(Items from a data source)
▬▬▬
/-- A run of the weight channel's own slice as it comes over the row path: each row by a read in ROW; none when one of them has yet to be read (R129, R162). -/
def Dev.rowStream (d : Dev) (n a len : Nat) : List PByte × Status × Dev :=
  let s := d.slice n
  let rows := (List.range ((a % 1024 + len + 1023) / 1024)).map (stackRow a + ·)
  let got := rows.map fun r => s.rowGot.find? fun p => p.1 == r
  if got.all (·.isSome) then
    (((got.flatMap fun g => match g with | some p => p.2.1 | none => []).drop (a % 1024)).take len,
     got.foldl (fun st g => match g with | some p => st.first p.2.2 | none => st) .ok,
     d.setSlice n { s with rowGot := s.rowGot.filter fun p => !rows.contains p.1 })
  else (poisonBytes len, .poisonRead, { d with waits := d.waits ++ (rows.map fun r => Ask.row n r) })

/-- The weight channel asks for a row that is neither there nor on its way. -/
def Dev.rowAsk (d : Dev) (n row : Nat) : Dev :=
  let s := d.slice n
  if (s.rowGot.any fun p => p.1 == row) || (s.rowQ.any fun e => e.own && e.row == row) then d else d.slcRow n row true

/-! The commands. -/

def execSre (core : CoreId) (s : State) : Host.Outcome State Fault Refusal := s.ev fun d => d.slcSre core
def execSrx (core : CoreId) (s : State) : Host.Outcome State Fault Refusal := s.ev fun d => d.slcSrx core

def execBsuCommand (core : CoreId) (source : Fin 3) (cmd : BitVec 256) (s : State) : Host.Outcome State Fault Refusal :=
  s.ev fun d => d.bsuDeliver core source none cmd
def execBsuFill (core : CoreId) (layer : Fin 12) (bank : Fin 16) (s : State) : Host.Outcome State Fault Refusal :=
  s.ev fun d => d.bankOp core (16 * layer.val + bank.val) 0x01
def execBsuRmax (core : CoreId) (layer : Fin 12) (bank : Fin 16) (s : State) : Host.Outcome State Fault Refusal :=
  s.ev fun d => d.bankOp core (16 * layer.val + bank.val) 0x02
def execBsuRsum (core : CoreId) (layer : Fin 12) (bank : Fin 16) (s : State) : Host.Outcome State Fault Refusal :=
  s.ev fun d => d.bankOp core (16 * layer.val + bank.val) 0x03
def execBsuExps (core : CoreId) (layer : Fin 12) (bank : Fin 16) (s : State) : Host.Outcome State Fault Refusal :=
  s.ev fun d => d.bankOp core (16 * layer.val + bank.val) 0x04
def execBsuScale (core : CoreId) (layer : Fin 12) (bank : Fin 16) (s : State) : Host.Outcome State Fault Refusal :=
  s.ev fun d => d.bankOp core (16 * layer.val + bank.val) 0x05
def execBsuSvwr (core : CoreId) (layer : Fin 12) (bank : Fin 16) (s : State) : Host.Outcome State Fault Refusal :=
  s.ev fun d => d.bankOp core (16 * layer.val + bank.val) 0x06
def execBsuSvset (core : CoreId) (layer : Fin 12) (bank : Fin 16) (s : State) : Host.Outcome State Fault Refusal :=
  s.ev fun d => d.bankOp core (16 * layer.val + bank.val) 0x07
def execBsuStart (core : CoreId) (s : State) : Host.Outcome State Fault Refusal := s.ev fun d => d.bsuStart core
def execBsuComplete (core : CoreId) (s : State) : Host.Outcome State Fault Refusal := s.ev fun d => d.bsuComplete core
def execStallLimitExpire (core : CoreId) (s : State) : Host.Outcome State Fault Refusal := s.ev fun d => d.bsuStall core

end Sys2Proof.Machine
end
▬▬▬
Print, from the entries above, the line with "let rows := (List.range", the line with "s.ev fun d => d.bsuDeliver" and all lines between them, exactly and with nothing else.

Reply to the exercise -
  let rows := (List.range ((a % 1024 + len + 1023) / 1024)).map (stackRow a + ·)
  let got := rows.map fun r => s.rowGot.find? fun p => p.1 == r
  if got.all (·.isSome) then
    (((got.flatMap fun g => match g with | some p => p.2.1 | none => []).drop (a % 1024)).take len,
     got.foldl (fun st g => match g with | some p => st.first p.2.2 | none => st) .ok,
     d.setSlice n { s with rowGot := s.rowGot.filter fun p => !rows.contains p.1 })
  else (poisonBytes len, .poisonRead, { d with waits := d.waits ++ (rows.map fun r => Ask.row n r) })

/-- The weight channel asks for a row that is neither there nor on its way. -/
def Dev.rowAsk (d : Dev) (n row : Nat) : Dev :=
  let s := d.slice n
  if (s.rowGot.any fun p => p.1 == row) || (s.rowQ.any fun e => e.own && e.row == row) then d else d.slcRow n row true

/-! The commands. -/

def execSre (core : CoreId) (s : State) : Host.Outcome State Fault Refusal := s.ev fun d => d.slcSre core
def execSrx (core : CoreId) (s : State) : Host.Outcome State Fault Refusal := s.ev fun d => d.slcSrx core

def execBsuCommand (core : CoreId) (source : Fin 3) (cmd : BitVec 256) (s : State) : Host.Outcome State Fault Refusal :=
  s.ev fun d => d.bsuDeliver core source none cmd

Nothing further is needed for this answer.